# Elkins Wekend



## HootBob (Apr 26, 2004)

Well just got home around 7pm tonight from the Elkins Rally
I think we all had a pretty good time
The weather wasn't too bad rain when we get there and misty drizzles for the rest of the time
Pot luck went well thanks to all the members food was all great








And the kids all had a ball even thou it was wet out

Don


----------



## Highlander96 (Mar 1, 2005)

We made it home around 3:30.

You know...Michelle just finally figured out why they call West Virginia "Almost Heaven"............









We had a great time and I hope everyone else did!

Happy Outbacking!

Tim


----------



## Fire44 (Mar 6, 2005)

We got home around 4:00 and had a great time. Can't wait to the next time we all get together.

Gary


----------



## Katrina (Dec 16, 2004)

Got home around 6:30.
Had a blast this weekend!
It really was great meeting all you guys!


----------



## z-family (Oct 2, 2004)




----------



## wingnut (Mar 21, 2005)

Hello all we had a great time meeting new people and catching up with friends. Hated that it had to end so early. We got in about 4:30. all is well


----------



## SharonAG (Jun 18, 2005)

z-family said:


> Welcome home everyone
> 
> 
> 
> ...


I'll second that!!


----------



## VA_Joe (Aug 2, 2005)

We took the long way home - fewer mountains and got in about 3:30.

We had a great time finally putting some faces to names. Thanks to everyone for making our first Rally memorable.

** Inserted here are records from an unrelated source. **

/-! ### Small parts -/

/-- R44, TMB_CTL.DOMAIN_ROLE. -/
def State.isMaster (s : State) : Bool := s.b F.tmbCtl_DOMAIN_ROLE

/-- Change the time base. -/
def State.setTime (s : State) (f : Time → Time) : State := { s with time := f s.time }

def State.port (s : State) (n : Nat) : Port := s.ports.get Port.reset n

def State.setPort (s : State) (n : Nat) (f : Port → Port) : State :=
  { s with ports := s.ports.set Port.reset n (f (s.port n)) }

/-- R54: the timeline, frame 0 and course 0 begin. When PPS_EN is 1 the label's ignored nanosecond and fraction fields are cleared in the label
itself (DESIGN CHOICE, log entry 116). -/
def Time.begin (t : Time) (whole : Bool) : Time :=
  { t with st := .locked, starting := false, timeline := 0, course := 0, courseStart := 0, prevStart := 0, backStart := [], frameDue := true,
           lenDue := false, strobeDue := true, strobeFirst := true,
           label := if whole then BitVec.ofNat 96 (t.label.toNat / 2 ^ 48 * 2 ^ 48) else t.label }

/-- R46: HOLDOVER ends; EST_NS and HOLD_DEGRADED are 0 outside it. -/
def State.leaveHoldover (s : State) (st : TmbState) : State :=
  ((s.setTime fun t => { t with st := st }).setF F.tmbHold_EST_NS 0 0).setF F.tmbStatus_HOLD_DEGRADED 0 0

/-- R46: EST_NS in 1/16 ns, `u` timeline units into holdover: 0.3 ns + t × (STAB/16 + 0.05) ns, rounded down (log entry 7). -/
def holdEstimate (stab u : Nat) : Nat := (24 * 16000000000 + u * (5 * stab + 4)) / 80000000000

/-- R46: the estimate follows the time in holdover, and HOLD_DEGRADED, raised as it is set, says whether it exceeds LIMIT_NS. -/
def State.holdStep (s : State) : State :=
  if s.time.st = .holdover then
    let est := holdEstimate (s.f F.tmbStab_STAB) (s.time.timeline - s.time.holdSince).toNat
    let s1 := s.setF F.tmbHold_EST_NS 0 (min est 65535)
    if 16 * s.f F.tmbHold_LIMIT_NS < est then
      if s.f F.tmbStatus_HOLD_DEGRADED = 0 then (s1.setF F.tmbStatus_HOLD_DEGRADED 0 1).raise Ev.HOLD_DEGRADED else s1
    else s1.setF F.tmbStatus_HOLD_DEGRADED 0 0
  else s

/-- R46: HOLDOVER begins, with the error at entry. -/
def State.enterHoldover (s : State) : State :=
  ((s.setTime fun t => { t with st := .holdover, holdSince := t.timeline }).raise Ev.HOLDOVER).holdStep

/-- R44, R45, R61: one lath of slew: while the registers are a master's active source, TMB_PHASE_ADJ's remainder shrinks by at most
MAX_PPB of a lath, in units of 1/64 ns. -/
def State.slewStep (s : State) : State :=
  if s.isMaster ∧ s.f F.tmbCtl_PPS_SERVO = 0 ∧ s.time.st = .locked ∧ s.f F.tmbPhaseAdj_PHASE ≠ 0 then
    let acc := s.time.slewAcc + 4096 * min 20000 (s.f F.tmbSlew_MAX_PPB)
    let n := acc / 1000000000
    let ph := signed 32 (s.f F.tmbPhaseAdj_PHASE)
    let ph' : Int := if ph < 0 then min 0 (ph + n) else max 0 (ph - n)
    (s.setTime fun t => { t with slewAcc := acc % 1000000000 }).setF F.tmbPhaseAdj_PHASE 0 (unsigned 32 ph')
  else s

/-- Whether the work of the present boundary is done, so that the next lath can begin. -/
def Time.clear (t : Time) : Bool := !t.frameDue && !t.lenDue && !t.strobeDue

/-- R47, R48: the timeline reaches the next lath boundary, which may begin a tick frame and a course. -/
def Time.lath (t : Time) : Time :=
  let tl := t.timeline + 1024
  { t with timeline := tl, ppsDone := false, frameDue := tl.toNat % frameUnits == 0,
           strobeDue := (tl - t.courseStart).toNat == courseUnits t.len }

/-- R50: the symbol of the lath that begins, on a TICK_OUT that is not held low. -/
def State.tickSymbol (s : State) : State :=
  if s.f F.tmbCtl_TICK_OUT_EN = 1 ∧ s.time.st ≠ .isolated ∧ s.time.st ≠ .off then
    let k := s.time.timeline.toNat / 1024 % 256
    s.emit (.tick (tickBits s.time.tickOut k k == 1))
  else s

/-- R47, R50: a lath begins (the time base's part of LATH_BOUNDARY). The first symbol of a frame waits until the frame is formed. -/
def State.lathTime (s : State) : State :=
  if s.time.live then
    let s1 := ((s.setTime Time.lath).slewStep).holdStep
    if s1.time.frameDue then s1 else s1.tickSymbol
  else if s.time.starting ∧ s.f F.tmbCtl_PPS_EN = 0 then s.setTime fun t => t.begin false
  else s

/-- R48: the course number rises by one (the time base's part of the strobe). -/
def Time.strobe (t : Time) : Time :=
  { t with course := if t.strobeFirst then t.course else t.course + 1, strobeFirst := false, strobeDue := false,
           prevStart := t.courseStart, courseStart := t.timeline, backStart := if t.strobeFirst then [] else (t.prevStart :: t.backStart).take 4 }

/-! ### Tick frame boundary -/

/-- R60: the label announced in the previous frame takes effect. -/
def State.stepApply (s : State) : State :=
  match s.time.nextLabel with
  | none => s
  | some l =>
    let mine := s.time.stepMine
    let s1 := s.setTime fun t => { t with label := l, nextLabel := none, stepMine := false }
    let s2 := s1.raise Ev.STEP_APPLIED ((words64 (s.now / frameUnits)).take 3)
    if mine then (s2.setF F.tmbStepSec_STATUS 0 2).maintDone 0x61 else s2

/-- R60: the label a step leads to. -/
def stepLabel (label : BitVec 96) (sec ns : Int) : BitVec 96 :=
  let l := label.toNat
  let total : Int := ((l / 2 ^ 48 : Nat) : Int) * 1000000000 + ((l / 65536 % 2 ^ 32 : Nat) : Int) + sec * 1000000000 + ns
  let t := unsigned 96 total
  let t := if total < 0 then unsigned 96 (total + 2 ^ 48 * 1000000000) else t
  BitVec.ofNat 96 (t / 1000000000 % 2 ^ 48 * 2 ^ 48 + t % 1000000000 * 65536 + l % 65536)

/-- R60: a requested step is announced in the frame now sent. -/
def State.stepAnnounce (s : State) : State :=
  match s.time.stepReq with
  | some (sec, ns) => s.setTime fun t => { t with nextLabel := some (stepLabel t.label sec ns), stepReq := none, stepMine := true }
  | none => s

/-- R49: the countdown at a frame boundary. -/
def Time.countdown (t : Time) : Time :=
  if t.change then
    if t.taken then
      if t.frames ≤ 1 then { t with frames := 0, lenDue := true } else { t with frames := t.frames - 1 }
    else { t with taken := true }
  else t

/-- R51: the frame that begins is formed, and its first symbol goes out. -/
def State.tickSend (s : State) : State :=
  let t := s.time
  let ppsLocked := if s.isMaster then s.f F.tmbCtl_PPS_SERVO = 1 ∧ t.st = .locked else t.upPpsLocked = true
  let i : TickInfo :=
    { frame := s.now / frameUnits, course := t.frameCourse, label := t.nextLabel.getD t.label,
      len := if t.lenDue then t.nextLen else t.len, nextLen := t.nextLen,
      count := if t.change ∧ t.taken ∧ ¬ t.lenDue then t.frames else 0 }
  (s.setTime fun t => { t with tickOut := tickFrame i (decide ppsLocked) (t.st == .holdover) }).tickSymbol

/-- R49, R51, R60: a tick frame begins. -/
def State.frameBoundary (s : State) : State :=
  let s1 := s.stepApply
  let s2 := s1.stepAnnounce
  let s3 := s2.setTime fun t =>
    let t := t.countdown
    let len := if t.lenDue then t.nextLen else t.len
    { t with frameDue := false, missed := 0, prevFrameCourse := t.frameCourse,
             frameCourse := if t.strobeFirst then t.course else t.course + 1, prevFrameLen := t.frameLen, frameLen := len }
  s3.tickSend

/-- R49: the announced length takes effect at the frame boundary at which the countdown reaches zero. -/
def State.lenChangeApply (s : State) : State :=
  (s.setTime fun t => { t with len := t.nextLen, change := false, taken := false, frames := 0, lenDue := false }).raise Ev.LEN_CHANGE_APPLIED

/-! ### Following (R55-R57) -/

/-- What a port measures by the timeline follows when the timeline is loaded anew (R57): its holds and its XOFF period keep what is left
of them, and stamps start afresh; the courses in which it fed a stall keep their distance. -/
def Port.reload (old new oldCourse newCourse : Nat) (p : Port) : Port :=
  { p with lastAt := 0, upAt := 0, holds := p.holds.map fun h => (h.1, h.2 + new * 100 - old * 100), xoffAt := p.xoffAt + new - old,
           fed := p.fed.map fun e => (e.1, e.2 + newCourse - oldCourse) }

We're already looking into Otter Lake.

Joe


----------



## wolfwood (Sep 19, 2005)

YEAH! Welcome home all !!!!! Glad to have you home...and REALLY glad to hear that the weather wasn't horrible!!! Did young Hootbob even notice the rain?


----------



## RizFam (Feb 25, 2006)

SharonAG said:


> Welcome home everyone
> 
> 
> 
> ...


I'll second that!!
[/quote]

Me tooo! Welcome Home Rally Goers







Glad you all had a Blast









Tami


----------



## Camper Man (Jan 12, 2006)

We get the booby-prize for the last ones out ... sure was lonely around the campground by noon! We had a lot of rain late in the afternoon but made it home safely as well. Thanks to all for a great weekend!


----------



## sleecjr (Mar 24, 2006)

Camper Man said:


> We get the booby-prize for the last ones out ... sure was lonely around the campground by noon! We had a lot of rain late in the afternoon but made it home safely as well. Thanks to all for a great weekend!

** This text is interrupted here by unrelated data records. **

-- ==== Sys2Proof/Machine/Classify.lean ====
section
/-! DEFINITION. Classification (R101-R113): key profiles, the fold hash, the table, lookup, bind and unbind, reconciliation (R450). -/

namespace Sys2Proof.Machine

/-! ### CRC-32C (R104) -/

/-- One bit of the reflected CRC. -/
def crc32cBit (c : Nat) : Nat := if c % 2 = 1 then Nat.xor (c / 2) 0x82F63B78 else c / 2

def crc32cByte (c : Nat) (b : Byte) : Nat :=
  crc32cBit (crc32cBit (crc32cBit (crc32cBit (crc32cBit (crc32cBit (crc32cBit (crc32cBit (Nat.xor c b.toNat))))))))

/-- R104: CRC-32C, initial value and final XOR 0xFFFF_FFFF. -/
def crc32c (bs : List Byte) : Nat := Nat.xor (bs.foldl crc32cByte 0xFFFFFFFF) 0xFFFFFFFF

/-- The bytes of a number, most significant first. -/
def beBytes (n v : Nat) : List Byte := (List.range n).map fun i => BitVec.ofNat 8 (v / 2 ^ (8 * (n - 1 - i)))

/-- R104: the fold hash of a key under a stall's seed. -/
def State.foldHash (s : State) (x : Nat) (key : List Byte) : Nat := crc32c (beBytes 4 (s.f F.clsSeed_SEED x) ++ key)

/-! ### Keys (R101-R103) -/

/-- A key-building descriptor. -/
structure KeyDesc where
  offset : Nat
  length : Nat
  anchor : Nat
  role : Nat
  deriving DecidableEq, Repr

def State.keyDesc (s : State) (x bank prof i : Nat) : KeyDesc :=
  let a := s.bankWord x bank (256 + 32 * prof + 2 + 2 * i)
  let b := s.bankWord x bank (256 + 32 * prof + 3 + 2 * i)
  { offset := bits a 0 8, length := bits a 8 5, anchor := bits a 13 2, role := bits b 0 3 }

/-- R103: the descriptors of one role. -/
def withRole (ds : List KeyDesc) (r : Nat) : List KeyDesc := ds.filter fun d => d.role == r

/-- R103: a paired profile's descriptors are as the rule wants them. -/
def pairedOk (ds : List KeyDesc) : Bool :=
  match withRole ds 1, withRole ds 2, withRole ds 3, withRole ds 4 with
  | [a], [b], [], [] => a.length == b.length
  | [a], [b], [c], [d] => a.length == b.length && c.length == d.length
  | _, _, _, _ => false

/-- R102: where a descriptor's bytes start; none if its anchor reads 0xFF. -/
def anchorAt (p : Pkt) (a : Nat) : Option Nat :=
  match a with
  | 0 => some 0
  | 1 => if p.w14 % 256 = 255 then none else some (p.w14 % 256)
  | 2 => if p.w14 / 256 % 256 = 255 then none else some (p.w14 / 256 % 256)
  | _ => if p.w15 % 256 = 255 then none else some (p.w15 % 256)

def descBytes (p : Pkt) (win : List Byte) (d : KeyDesc) : List Byte :=
  ((win.drop ((anchorAt p d.anchor).getD 0 + d.offset)).take d.length)

/-- The bytes of the descriptors of one role. -/
def roleBytes (p : Pkt) (win : List Byte) (ds : List KeyDesc) (r : Nat) : List Byte :=
  (withRole ds r).flatMap (descBytes p win)

/-- R103: byte strings of equal length compared as unsigned big-endian numbers. -/
def beNat (bs : List Byte) : Nat := bs.foldl (fun a b => a * 256 + b.toNat) 0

Looks like a great trip. Dont forget the 72 hour rule.


----------



## HootBob (Apr 26, 2004)

wolfwood said:


> YEAH! Welcome home all !!!!! Glad to have you home...and REALLY glad to hear that the weather wasn't horrible!!! Did young Hootbob even notice the rain?


Yes Judi he notice the rain
And they all got a little muddy

Looks like a great trip. Dont forget the 72 hour rule.

Yes I did post a few pic so far

Don


----------



## mswalt (Sep 14, 2004)

13 posts and NO PICTURES!









No one have a camera?

Mark


----------



## PDX_Doug (Nov 16, 2004)

mswalt said:


> 13 posts and NO PICTURES!
> 
> 
> 
> ...


Exactly!
















Welcome home everybody! It's been way too quiet around here the last few days!

Happy Trails,
Doug


----------



## Highlander96 (Mar 1, 2005)

PDX_Doug said:


> 13 posts and NO PICTURES!
> 
> 
> 
> ...


Exactly!
















Welcome home everybody! It's been way too quiet around here the last few days!

Happy Trails,
Doug
[/quote]

I didn't want to hear the whining about pics in posts.....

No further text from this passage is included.